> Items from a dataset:
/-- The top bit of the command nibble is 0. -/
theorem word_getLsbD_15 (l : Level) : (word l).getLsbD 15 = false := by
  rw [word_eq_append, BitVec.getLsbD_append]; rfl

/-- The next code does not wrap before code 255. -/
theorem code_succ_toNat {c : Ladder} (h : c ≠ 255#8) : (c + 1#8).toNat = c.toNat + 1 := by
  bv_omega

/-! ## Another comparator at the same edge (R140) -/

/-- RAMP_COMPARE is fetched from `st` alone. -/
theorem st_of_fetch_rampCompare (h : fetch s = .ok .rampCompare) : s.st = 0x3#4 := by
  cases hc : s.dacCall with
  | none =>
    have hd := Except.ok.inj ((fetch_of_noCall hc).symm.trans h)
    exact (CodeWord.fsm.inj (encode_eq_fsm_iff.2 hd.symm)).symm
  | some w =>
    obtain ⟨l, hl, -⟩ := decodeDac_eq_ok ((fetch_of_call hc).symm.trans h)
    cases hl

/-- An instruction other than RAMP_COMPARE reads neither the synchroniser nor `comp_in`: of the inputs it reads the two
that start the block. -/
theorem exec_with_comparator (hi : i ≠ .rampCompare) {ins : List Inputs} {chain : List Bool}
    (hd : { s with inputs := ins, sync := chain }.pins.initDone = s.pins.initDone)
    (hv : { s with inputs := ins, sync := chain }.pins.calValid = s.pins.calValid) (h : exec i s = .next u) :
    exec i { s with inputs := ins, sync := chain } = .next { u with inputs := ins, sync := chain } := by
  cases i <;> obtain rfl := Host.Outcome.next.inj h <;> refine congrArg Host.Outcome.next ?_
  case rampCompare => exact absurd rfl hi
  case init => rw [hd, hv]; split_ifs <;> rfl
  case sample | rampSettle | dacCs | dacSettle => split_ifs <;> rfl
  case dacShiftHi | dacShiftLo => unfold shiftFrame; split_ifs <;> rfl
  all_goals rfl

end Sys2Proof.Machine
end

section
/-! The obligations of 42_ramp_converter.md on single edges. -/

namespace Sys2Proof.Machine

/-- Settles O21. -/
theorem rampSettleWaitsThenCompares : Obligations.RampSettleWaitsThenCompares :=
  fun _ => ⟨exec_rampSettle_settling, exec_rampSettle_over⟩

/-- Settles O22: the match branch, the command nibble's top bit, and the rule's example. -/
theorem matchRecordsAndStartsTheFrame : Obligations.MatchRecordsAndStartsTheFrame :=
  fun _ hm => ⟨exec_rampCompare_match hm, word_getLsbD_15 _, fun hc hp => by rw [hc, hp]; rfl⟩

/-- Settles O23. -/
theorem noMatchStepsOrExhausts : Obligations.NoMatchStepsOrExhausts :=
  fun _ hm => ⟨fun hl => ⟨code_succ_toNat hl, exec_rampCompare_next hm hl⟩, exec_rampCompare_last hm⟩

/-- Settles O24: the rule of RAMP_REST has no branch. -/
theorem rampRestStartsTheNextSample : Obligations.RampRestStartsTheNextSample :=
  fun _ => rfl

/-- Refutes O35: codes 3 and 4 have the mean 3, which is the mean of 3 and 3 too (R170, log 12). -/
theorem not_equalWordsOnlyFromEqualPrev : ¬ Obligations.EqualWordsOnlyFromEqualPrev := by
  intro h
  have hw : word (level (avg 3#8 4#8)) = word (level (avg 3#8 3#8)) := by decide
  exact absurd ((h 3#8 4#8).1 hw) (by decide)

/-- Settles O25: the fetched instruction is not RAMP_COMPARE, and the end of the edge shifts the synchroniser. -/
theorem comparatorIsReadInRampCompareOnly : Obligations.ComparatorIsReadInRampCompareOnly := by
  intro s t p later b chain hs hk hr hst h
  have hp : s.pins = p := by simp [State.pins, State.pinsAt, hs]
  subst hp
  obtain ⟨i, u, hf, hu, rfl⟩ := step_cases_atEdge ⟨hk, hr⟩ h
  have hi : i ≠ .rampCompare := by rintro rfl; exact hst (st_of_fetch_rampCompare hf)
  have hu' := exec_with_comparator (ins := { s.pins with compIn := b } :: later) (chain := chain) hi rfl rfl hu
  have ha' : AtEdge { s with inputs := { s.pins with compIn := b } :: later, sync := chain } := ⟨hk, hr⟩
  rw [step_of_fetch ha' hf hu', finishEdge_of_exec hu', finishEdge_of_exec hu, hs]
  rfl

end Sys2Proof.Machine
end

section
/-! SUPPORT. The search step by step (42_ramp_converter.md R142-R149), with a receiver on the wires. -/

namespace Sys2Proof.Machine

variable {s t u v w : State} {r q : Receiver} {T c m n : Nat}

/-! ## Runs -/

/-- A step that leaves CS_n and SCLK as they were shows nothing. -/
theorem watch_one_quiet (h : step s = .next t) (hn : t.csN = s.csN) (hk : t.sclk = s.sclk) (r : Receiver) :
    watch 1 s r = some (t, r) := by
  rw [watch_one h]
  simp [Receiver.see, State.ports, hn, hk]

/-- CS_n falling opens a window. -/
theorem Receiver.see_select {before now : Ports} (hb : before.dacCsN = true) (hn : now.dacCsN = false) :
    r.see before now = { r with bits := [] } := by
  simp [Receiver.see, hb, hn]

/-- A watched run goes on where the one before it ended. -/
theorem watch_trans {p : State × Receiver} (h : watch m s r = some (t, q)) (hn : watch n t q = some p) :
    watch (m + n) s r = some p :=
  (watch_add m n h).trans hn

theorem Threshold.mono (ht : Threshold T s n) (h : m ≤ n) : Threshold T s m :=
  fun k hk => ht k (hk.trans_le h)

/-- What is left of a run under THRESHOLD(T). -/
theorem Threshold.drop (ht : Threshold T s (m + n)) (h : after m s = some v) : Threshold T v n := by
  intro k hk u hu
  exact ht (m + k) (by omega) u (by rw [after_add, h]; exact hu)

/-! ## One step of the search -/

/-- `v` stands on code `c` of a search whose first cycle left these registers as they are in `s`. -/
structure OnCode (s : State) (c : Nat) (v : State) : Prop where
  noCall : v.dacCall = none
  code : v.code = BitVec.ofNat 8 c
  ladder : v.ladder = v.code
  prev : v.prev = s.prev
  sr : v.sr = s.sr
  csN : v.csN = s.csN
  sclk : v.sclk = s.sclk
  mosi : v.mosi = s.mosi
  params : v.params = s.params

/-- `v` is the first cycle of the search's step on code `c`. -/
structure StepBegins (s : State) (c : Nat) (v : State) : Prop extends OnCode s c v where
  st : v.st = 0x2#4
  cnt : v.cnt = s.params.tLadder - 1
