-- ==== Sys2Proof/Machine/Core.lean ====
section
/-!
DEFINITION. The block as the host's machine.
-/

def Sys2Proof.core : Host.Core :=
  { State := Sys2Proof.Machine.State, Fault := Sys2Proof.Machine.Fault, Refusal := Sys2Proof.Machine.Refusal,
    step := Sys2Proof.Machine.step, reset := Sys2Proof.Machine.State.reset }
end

---

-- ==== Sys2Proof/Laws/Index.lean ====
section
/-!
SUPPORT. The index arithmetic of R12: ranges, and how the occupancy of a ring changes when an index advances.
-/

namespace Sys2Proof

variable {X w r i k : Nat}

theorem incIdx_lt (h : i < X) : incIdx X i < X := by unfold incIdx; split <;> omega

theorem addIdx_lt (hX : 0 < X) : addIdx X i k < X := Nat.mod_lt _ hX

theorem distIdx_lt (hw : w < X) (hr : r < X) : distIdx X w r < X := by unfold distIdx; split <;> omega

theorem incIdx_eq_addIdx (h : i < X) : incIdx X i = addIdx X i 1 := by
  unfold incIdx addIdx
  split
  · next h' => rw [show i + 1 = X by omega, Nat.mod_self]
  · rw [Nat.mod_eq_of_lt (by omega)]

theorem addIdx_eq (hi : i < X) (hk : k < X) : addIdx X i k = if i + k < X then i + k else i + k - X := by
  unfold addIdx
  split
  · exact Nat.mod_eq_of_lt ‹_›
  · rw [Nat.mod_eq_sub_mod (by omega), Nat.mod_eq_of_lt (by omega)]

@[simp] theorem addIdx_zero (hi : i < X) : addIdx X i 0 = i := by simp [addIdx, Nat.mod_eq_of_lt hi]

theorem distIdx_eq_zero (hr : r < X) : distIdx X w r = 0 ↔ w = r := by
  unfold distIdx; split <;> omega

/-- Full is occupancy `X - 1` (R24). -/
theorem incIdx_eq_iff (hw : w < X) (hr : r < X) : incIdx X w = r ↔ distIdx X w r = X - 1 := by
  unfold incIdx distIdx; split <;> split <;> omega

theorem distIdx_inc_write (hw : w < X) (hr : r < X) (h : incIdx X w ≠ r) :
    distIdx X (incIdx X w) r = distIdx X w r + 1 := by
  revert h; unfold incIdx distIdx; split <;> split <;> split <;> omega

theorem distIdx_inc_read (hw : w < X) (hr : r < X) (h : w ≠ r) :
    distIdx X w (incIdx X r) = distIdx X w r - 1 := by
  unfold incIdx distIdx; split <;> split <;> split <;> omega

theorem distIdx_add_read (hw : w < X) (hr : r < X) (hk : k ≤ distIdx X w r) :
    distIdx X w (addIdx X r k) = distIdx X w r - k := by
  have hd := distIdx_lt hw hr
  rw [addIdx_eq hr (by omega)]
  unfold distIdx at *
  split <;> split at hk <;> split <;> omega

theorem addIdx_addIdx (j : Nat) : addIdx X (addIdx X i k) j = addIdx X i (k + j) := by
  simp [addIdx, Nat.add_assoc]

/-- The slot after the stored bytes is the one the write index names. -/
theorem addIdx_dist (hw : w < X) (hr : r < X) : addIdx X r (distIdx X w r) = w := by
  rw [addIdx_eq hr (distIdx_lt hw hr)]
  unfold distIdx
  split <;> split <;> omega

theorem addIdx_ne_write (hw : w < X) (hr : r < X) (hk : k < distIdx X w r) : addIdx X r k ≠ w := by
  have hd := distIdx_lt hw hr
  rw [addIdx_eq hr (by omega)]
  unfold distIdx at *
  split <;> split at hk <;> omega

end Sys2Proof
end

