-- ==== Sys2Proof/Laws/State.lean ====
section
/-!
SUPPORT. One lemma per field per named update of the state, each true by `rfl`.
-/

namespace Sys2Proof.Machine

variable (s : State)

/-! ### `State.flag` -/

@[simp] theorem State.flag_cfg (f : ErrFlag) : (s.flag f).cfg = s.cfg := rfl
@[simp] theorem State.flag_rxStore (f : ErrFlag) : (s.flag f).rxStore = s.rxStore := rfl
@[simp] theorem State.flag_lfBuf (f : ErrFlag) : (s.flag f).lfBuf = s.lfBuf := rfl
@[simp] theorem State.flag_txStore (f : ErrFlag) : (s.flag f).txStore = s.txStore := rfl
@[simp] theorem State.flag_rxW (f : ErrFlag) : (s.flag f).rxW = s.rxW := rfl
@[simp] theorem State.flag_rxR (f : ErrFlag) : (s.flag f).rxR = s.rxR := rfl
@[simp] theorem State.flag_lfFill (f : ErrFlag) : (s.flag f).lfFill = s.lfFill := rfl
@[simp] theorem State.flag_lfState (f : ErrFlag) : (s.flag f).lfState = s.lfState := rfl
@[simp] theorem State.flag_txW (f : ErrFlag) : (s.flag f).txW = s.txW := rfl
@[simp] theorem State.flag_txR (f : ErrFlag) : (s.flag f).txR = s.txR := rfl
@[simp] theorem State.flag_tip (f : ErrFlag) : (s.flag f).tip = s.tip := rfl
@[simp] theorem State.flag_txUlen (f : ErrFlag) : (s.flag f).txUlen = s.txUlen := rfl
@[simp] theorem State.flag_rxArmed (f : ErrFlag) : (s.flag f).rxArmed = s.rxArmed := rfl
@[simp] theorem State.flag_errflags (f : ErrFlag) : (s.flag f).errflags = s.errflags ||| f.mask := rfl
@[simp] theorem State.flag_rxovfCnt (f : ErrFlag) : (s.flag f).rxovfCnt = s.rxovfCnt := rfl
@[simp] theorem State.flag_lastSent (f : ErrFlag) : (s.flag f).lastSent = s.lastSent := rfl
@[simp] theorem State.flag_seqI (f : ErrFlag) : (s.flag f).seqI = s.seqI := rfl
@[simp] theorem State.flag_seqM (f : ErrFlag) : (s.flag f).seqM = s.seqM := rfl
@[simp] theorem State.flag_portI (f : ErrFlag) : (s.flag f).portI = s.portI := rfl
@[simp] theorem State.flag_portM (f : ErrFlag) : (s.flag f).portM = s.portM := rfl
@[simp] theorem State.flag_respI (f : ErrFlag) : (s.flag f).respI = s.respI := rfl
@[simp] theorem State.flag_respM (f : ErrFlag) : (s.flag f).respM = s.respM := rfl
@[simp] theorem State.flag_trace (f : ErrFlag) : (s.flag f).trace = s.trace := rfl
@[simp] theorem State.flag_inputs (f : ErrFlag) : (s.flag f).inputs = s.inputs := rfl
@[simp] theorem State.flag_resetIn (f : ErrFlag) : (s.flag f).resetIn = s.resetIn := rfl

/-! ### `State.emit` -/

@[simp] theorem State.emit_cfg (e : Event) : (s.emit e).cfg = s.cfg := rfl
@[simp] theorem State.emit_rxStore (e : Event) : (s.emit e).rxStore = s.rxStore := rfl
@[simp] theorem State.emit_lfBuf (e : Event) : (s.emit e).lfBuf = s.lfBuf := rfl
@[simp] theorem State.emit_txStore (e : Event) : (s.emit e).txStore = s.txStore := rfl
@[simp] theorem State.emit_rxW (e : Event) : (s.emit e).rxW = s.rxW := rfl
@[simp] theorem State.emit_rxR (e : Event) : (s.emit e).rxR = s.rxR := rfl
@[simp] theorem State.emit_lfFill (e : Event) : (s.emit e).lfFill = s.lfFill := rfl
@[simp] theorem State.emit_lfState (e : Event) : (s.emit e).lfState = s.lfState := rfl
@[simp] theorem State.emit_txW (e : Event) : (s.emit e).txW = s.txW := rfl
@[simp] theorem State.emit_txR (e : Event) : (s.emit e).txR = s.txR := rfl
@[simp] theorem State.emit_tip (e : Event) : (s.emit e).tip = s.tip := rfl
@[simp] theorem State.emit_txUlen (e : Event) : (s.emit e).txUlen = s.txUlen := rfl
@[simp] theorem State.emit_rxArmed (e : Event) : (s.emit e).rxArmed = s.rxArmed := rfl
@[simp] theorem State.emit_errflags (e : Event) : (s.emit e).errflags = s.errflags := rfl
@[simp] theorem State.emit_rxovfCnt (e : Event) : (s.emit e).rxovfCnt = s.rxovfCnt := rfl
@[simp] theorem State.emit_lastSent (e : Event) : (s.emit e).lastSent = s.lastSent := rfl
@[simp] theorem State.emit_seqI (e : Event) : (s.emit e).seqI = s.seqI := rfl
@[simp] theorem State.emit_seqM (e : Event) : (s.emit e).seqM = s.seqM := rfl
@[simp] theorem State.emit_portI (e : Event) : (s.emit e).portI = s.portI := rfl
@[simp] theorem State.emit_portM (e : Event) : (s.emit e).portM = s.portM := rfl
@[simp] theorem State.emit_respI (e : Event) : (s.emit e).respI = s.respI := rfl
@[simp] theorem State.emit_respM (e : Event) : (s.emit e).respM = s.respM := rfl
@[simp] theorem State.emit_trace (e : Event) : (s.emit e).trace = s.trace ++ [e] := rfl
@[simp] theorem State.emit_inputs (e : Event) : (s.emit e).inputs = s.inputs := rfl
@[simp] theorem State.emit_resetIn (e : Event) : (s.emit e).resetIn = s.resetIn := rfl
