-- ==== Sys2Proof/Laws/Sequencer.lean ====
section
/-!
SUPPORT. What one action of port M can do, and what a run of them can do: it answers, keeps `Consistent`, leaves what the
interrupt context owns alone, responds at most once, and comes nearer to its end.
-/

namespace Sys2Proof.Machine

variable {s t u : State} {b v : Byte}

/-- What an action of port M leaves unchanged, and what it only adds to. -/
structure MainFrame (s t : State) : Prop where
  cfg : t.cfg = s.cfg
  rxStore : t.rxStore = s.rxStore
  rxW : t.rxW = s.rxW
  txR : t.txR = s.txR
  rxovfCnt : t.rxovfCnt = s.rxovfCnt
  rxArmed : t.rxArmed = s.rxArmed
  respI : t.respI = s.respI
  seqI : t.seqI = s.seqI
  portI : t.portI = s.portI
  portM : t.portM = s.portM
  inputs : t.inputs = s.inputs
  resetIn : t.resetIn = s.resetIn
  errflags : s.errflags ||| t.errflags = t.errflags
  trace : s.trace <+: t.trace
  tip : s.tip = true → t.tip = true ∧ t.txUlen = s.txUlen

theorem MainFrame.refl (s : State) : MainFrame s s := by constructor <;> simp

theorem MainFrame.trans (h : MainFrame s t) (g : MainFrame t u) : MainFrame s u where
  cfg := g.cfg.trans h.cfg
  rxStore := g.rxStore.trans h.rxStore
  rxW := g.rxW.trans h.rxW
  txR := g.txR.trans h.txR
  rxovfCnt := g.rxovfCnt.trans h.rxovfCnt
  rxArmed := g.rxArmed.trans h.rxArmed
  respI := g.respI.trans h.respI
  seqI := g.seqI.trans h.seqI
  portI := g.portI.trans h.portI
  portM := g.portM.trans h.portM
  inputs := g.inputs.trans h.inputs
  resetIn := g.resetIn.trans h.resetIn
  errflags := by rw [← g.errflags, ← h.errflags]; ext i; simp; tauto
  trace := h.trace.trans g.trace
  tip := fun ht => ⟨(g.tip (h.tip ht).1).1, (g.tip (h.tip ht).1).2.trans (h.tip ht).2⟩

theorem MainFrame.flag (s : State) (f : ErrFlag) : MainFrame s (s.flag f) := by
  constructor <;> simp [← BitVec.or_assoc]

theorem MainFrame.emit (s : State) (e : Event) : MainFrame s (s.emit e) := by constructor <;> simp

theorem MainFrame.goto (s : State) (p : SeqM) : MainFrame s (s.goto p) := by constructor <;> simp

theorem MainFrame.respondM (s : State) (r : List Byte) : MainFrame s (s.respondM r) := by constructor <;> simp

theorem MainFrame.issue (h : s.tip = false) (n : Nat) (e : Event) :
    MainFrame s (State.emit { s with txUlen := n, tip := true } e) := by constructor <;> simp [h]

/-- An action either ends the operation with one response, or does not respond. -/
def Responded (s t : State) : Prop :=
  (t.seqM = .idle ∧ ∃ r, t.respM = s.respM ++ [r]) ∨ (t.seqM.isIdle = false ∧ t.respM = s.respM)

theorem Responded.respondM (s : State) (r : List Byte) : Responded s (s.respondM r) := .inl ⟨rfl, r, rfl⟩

---

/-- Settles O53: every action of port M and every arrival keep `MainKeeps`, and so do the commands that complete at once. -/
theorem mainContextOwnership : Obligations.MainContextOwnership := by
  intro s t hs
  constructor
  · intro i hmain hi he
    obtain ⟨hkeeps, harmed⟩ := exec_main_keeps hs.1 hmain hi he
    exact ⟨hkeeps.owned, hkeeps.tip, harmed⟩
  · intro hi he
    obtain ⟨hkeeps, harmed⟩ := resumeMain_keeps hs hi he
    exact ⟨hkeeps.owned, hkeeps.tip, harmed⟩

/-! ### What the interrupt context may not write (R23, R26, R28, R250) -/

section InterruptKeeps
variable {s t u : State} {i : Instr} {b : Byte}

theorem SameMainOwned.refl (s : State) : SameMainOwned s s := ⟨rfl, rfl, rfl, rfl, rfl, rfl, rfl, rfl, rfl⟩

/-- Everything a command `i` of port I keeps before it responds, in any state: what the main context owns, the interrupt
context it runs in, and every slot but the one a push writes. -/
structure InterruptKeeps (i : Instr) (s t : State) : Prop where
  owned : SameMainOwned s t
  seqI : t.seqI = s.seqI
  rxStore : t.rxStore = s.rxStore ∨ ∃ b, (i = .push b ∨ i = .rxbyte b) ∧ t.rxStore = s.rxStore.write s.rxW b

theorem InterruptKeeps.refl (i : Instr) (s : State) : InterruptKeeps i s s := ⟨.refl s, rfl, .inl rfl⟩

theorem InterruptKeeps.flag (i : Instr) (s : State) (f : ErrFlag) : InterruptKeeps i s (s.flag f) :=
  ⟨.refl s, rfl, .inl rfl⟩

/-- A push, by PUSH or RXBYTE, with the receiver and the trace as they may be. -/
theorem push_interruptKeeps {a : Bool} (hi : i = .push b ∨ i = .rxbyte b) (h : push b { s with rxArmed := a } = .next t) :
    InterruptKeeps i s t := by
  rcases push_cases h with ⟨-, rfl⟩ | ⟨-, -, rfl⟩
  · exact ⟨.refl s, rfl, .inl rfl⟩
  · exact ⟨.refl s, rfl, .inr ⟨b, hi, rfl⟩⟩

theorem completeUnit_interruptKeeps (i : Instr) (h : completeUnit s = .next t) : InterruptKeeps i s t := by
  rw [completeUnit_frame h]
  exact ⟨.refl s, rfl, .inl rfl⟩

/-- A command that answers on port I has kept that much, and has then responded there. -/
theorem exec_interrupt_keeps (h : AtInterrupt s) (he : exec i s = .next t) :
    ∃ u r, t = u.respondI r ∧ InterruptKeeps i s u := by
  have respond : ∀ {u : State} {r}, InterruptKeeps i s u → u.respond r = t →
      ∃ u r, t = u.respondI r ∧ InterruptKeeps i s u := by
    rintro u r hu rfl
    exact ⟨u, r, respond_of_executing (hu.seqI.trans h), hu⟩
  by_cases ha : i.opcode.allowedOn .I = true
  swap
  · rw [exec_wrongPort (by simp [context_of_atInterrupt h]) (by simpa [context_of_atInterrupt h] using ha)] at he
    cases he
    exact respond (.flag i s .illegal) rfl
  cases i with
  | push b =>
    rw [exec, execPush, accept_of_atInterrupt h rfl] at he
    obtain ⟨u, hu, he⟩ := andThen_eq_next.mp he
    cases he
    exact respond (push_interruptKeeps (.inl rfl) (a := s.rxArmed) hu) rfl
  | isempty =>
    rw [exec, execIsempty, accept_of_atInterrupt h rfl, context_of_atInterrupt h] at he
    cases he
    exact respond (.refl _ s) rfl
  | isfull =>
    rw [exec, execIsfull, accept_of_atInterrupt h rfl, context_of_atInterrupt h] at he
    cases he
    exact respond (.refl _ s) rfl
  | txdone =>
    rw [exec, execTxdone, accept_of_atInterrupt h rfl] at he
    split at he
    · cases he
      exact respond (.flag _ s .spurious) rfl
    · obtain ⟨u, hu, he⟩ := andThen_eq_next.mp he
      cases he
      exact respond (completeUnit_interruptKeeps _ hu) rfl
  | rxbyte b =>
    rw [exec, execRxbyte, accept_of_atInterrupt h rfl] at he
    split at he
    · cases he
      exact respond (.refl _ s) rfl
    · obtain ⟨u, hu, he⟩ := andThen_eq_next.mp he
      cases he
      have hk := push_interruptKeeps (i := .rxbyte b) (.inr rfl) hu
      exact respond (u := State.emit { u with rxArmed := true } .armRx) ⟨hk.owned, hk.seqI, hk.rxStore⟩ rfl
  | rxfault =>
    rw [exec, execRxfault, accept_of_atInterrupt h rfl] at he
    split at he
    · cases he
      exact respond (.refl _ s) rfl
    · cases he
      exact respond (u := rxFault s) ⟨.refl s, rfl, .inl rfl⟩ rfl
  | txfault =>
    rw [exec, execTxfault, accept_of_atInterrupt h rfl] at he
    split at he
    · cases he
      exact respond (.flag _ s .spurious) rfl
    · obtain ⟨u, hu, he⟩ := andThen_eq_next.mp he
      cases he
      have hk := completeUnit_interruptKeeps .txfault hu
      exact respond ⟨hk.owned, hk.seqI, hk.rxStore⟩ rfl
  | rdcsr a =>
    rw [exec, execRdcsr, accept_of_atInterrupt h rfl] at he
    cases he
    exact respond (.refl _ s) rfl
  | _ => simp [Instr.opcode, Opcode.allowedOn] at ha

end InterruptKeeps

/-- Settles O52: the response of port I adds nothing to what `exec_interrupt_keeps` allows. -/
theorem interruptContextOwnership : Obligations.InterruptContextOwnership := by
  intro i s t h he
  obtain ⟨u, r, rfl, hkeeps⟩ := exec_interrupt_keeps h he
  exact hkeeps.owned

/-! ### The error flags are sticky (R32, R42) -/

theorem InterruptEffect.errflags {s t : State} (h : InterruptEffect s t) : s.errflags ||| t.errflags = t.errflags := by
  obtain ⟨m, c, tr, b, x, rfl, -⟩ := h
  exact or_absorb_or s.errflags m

> TASK TO CARRY OUT: Retype only the stretch of lines above starting at the one with "nibble is 0. -/" and stopping at the one with "have hd := Except.ok.inj", exactly as written, with both kept.

> ANSWER TO THIS PROBLEM:
/-- The top bit of the command nibble is 0. -/
theorem word_getLsbD_15 (l : Level) : (word l).getLsbD 15 = false := by
  rw [word_eq_append, BitVec.getLsbD_append]; rfl

/-- The next code does not wrap before code 255. -/
theorem code_succ_toNat {c : Ladder} (h : c ≠ 255#8) : (c + 1#8).toNat = c.toNat + 1 := by
  bv_omega

/-! ## Another comparator at the same edge (R140) -/

/-- RAMP_COMPARE is fetched from `st` alone. -/
theorem st_of_fetch_rampCompare (h : fetch s = .ok .rampCompare) : s.st = 0x3#4 := by
  cases hc : s.dacCall with
  | none =>
    have hd := Except.ok.inj ((fetch_of_noCall hc).symm.trans h)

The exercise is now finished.